▸ Extracted material
* * * * * * *

-- ==== Sys2Proof/Laws/FollowUp.lean ====
section
/-! SUPPORT. What the blocks that follow another block's change (`followUp`) leave as it is: everything `State.beyond` keeps. -/

set_option linter.unusedTactic false
set_option linter.unreachableTactic false
set_option linter.unusedSimpArgs false

namespace Sys2Proof.Machine

theorem lowRegs_memPut (d : Nat → Word) (m : Store) (a : Nat) (v : Word) (h : 0x030000 ≤ a) :
    lowRegs (memPut d m a v) = lowRegs m := by
  have ha : ¬ a < 0x030000 := by omega
  induction m with
  | nil => simp only [memPut]; split <;> simp [lowRegs, ha]
  | cons p t ih =>
    obtain ⟨k, w⟩ := p
    simp only [memPut]
    split
    · split <;> simp [lowRegs, ha]
    · split
      · rename_i h1 h2
        subst h2
        split <;> simp [lowRegs, ha]
      · simp only [lowRegs, List.filter_cons] at ih ⊢
        rw [ih]

@[simp] theorem beyond_setReg (s : State) (a : Nat) (v : Word) (h : 0x030000 ≤ a) : (s.setReg a v).beyond = s.beyond := by
  simp [State.setReg, State.beyond, lowRegs_memPut, h]
@[simp] theorem beyond_setFld (s : State) (a hi lo v : Nat) (h : 0x030000 ≤ a) : (s.setFld a hi lo v).beyond = s.beyond :=
  beyond_setReg _ _ _ h
@[simp] theorem beyond_count (s : State) (a hi lo n : Nat) (h : 0x030000 ≤ a) : (s.count a hi lo n).beyond = s.beyond :=
  beyond_setFld _ _ _ _ _ h
@[simp] theorem beyond_setPend (s : State) (n : Nat) (b : Bool) : (s.setPend n b).beyond = s.beyond :=
  beyond_setFld _ _ _ _ _ (by simp only [GUT_PEND]; omega)
@[simp] theorem beyond_ite (c : Prop) [Decidable c] (x y : State) : (if c then x else y).beyond = if c then x.beyond else y.beyond := by
  split <;> rfl
@[simp] theorem beyond_foldl {α : Type} (f : State → α → State) (h : ∀ s x, (f s x).beyond = s.beyond) (l : List α) (s : State) :
    (l.foldl f s).beyond = s.beyond := by
  induction l generalizing s with
  | nil => rfl
  | cons a t ih => rw [List.foldl_cons, ih, h]
theorem map_upd {α β : Type} (g : α → β) (f : α → α) (h : ∀ x, g (f x) = g x) (l : List α) (n : Nat) :
    (upd l n f).map g = l.map g := by
  unfold upd
  induction l generalizing n with
  | nil => cases n <;> rfl
  | cons a t ih => cases n with
    | zero => simp [h]
    | succ k => simpa using ih k
@[simp] theorem beyond_calm (n : Nat) (f : Head → Head) (h : ∀ x, (f x).calm = x.calm) (s : State) :
    (onHead n f s).beyond = s.beyond := by
  simp only [onHead, State.beyond, map_upd Head.calm f h]
@[simp] theorem beyond_disFollow (n : Nat) (s : State) : (disFollow n s).beyond = s.beyond := by
  unfold disFollow
  split
  · apply beyond_calm
    intro x
    rfl
  · rfl
@[simp] theorem beyond_onSw (f : Switch → Switch) (s : State) : (onSw f s).beyond = s.beyond := rfl
@[simp] theorem beyond_draw (s : State) : s.draw.2.beyond = s.beyond := rfl
@[simp] theorem beyond_onVlv (f : Velva → Velva) (s : State) : (onVlv f s).beyond = s.beyond := rfl
@[simp] theorem beyond_onRnd (c : Nat) (f : Rnd → Rnd) (s : State) : (onRnd c f s).beyond = s.beyond := rfl
@[simp] theorem beyond_setSrc (s : State) (n : Nat) (x : SrcState) : (s.setSrc n x).beyond = s.beyond := rfl
@[simp] theorem beyond_onThread (t : Nat) (f : Thread → Thread) (s : State) : (onThread t f s).beyond = s.beyond := rfl
@[simp] theorem beyond_onCel (f : Cellar → Cellar) (s : State) : (onCel f s).beyond = s.beyond := rfl
@[simp] theorem beyond_onAna (c : Nat) (f : Ana → Ana) (s : State) : (onAna c f s).beyond = s.beyond := rfl
@[simp] theorem beyond_onEnc (e : Nat) (f : EncChan → EncChan) (s : State) : (onEnc e f s).beyond = s.beyond := rfl

@[simp] theorem beyond_rearm (ns : List Nat) (b s : State) : (rearm ns b s).beyond = s.beyond := rfl
@[simp] theorem beyond_onPress (n : Nat) (f : Press → Press) (s : State) : (onPress n f s).beyond = s.beyond := rfl
@[simp] theorem beyond_onTable (n : Nat) (f : Table → Table) (s : State) : (onTable n f s).beyond = s.beyond := rfl
@[simp] theorem beyond_onEgr (f : Egress → Egress) (s : State) : (onEgr f s).beyond = s.beyond := rfl
@[simp] theorem beyond_onPort (p : Nat) (f : Port → Port) (s : State) : (onPort p f s).beyond = s.beyond := rfl
@[simp] theorem beyond_onDnr (c : Nat) (f : Dnr → Dnr) (s : State) : (onDnr c f s).beyond = s.beyond := rfl
@[simp] theorem beyond_onSes (n : Nat) (f : Session → Session) (s : State) : (onSes n f s).beyond = s.beyond := rfl
@[simp] theorem beyond_onSwPort (p : Nat) (f : SwPort → SwPort) (s : State) : (onSwPort p f s).beyond = s.beyond := rfl
@[simp] theorem beyond_onStrm (e : Nat) (f : CelStream → CelStream) (s : State) : (onStrm e f s).beyond = s.beyond := rfl
@[simp] theorem beyond_onMed (m : Nat) (f : Medium → Medium) (s : State) : (onMed m f s).beyond = s.beyond := rfl
@[simp] theorem beyond_onTen (t : Nat) (f : Tenant → Tenant) (s : State) : (onTen t f s).beyond = s.beyond := rfl
@[simp] theorem beyond_onJob (j : Nat) (f : NetJob → NetJob) (s : State) : (onJob j f s).beyond = s.beyond := rfl
@[simp] theorem beyond_onWheel (m k : Nat) (f : Wheel → Wheel) (s : State) : (onWheel m k f s).beyond = s.beyond := rfl
@[simp] theorem beyond_rnd_upd (s : State) (x : Render) : State.beyond { s with rnd := x } = s.beyond := rfl
@[simp] theorem beyond_out_over (s : State) (b : Bool) : State.beyond { s with out := { s.out with exceeded := b } } = s.beyond := rfl
@[simp] theorem beyond_out_cur (s : State) (c : Option Nat) : State.beyond { s with out := { s.out with cur := c } } = s.beyond := rfl
@[simp] theorem beyond_pwr_htr (s : State) (b : Bool) : State.beyond { s with pwr := { s.pwr with htrOn := b } } = s.beyond := rfl
theorem beyond_pwr_cut (s : State) (b o : Bool) : State.beyond { s with pwr := { s.pwr with htrOn := b, htrOpen := o } } = s.beyond := rfl
@[simp] theorem beyond_broken (s : State) (b : Nat) : (onHeat (fun h => { h with broken := b }) s).beyond = s.beyond := rfl
@[simp] theorem beyond_vGo (t : Nat) (pc : Nat) (s : State) :
    (vGo t pc s).beyond = s.beyond := by
  unfold vGo; simp
@[simp] theorem beyond_dueWithdrawn (n : Nat) (s : State) :
    (dueWithdrawn n s).beyond = s.beyond := by
  unfold dueWithdrawn; simp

* * * * * * *

▸ Activity
Within the material above, extract exactly the lines that start at the line containing "(onSes n f s).beyond = s.beyond := rfl" and stop after the line containing "(onStrm e f s).beyond = s.beyond := rfl", and only those.

▸ Written response
@[simp] theorem beyond_onSes (n : Nat) (f : Session → Session) (s : State) : (onSes n f s).beyond = s.beyond := rfl
@[simp] theorem beyond_onSwPort (p : Nat) (f : SwPort → SwPort) (s : State) : (onSwPort p f s).beyond = s.beyond := rfl
@[simp] theorem beyond_onStrm (e : Nat) (f : CelStream → CelStream) (s : State) : (onStrm e f s).beyond = s.beyond := rfl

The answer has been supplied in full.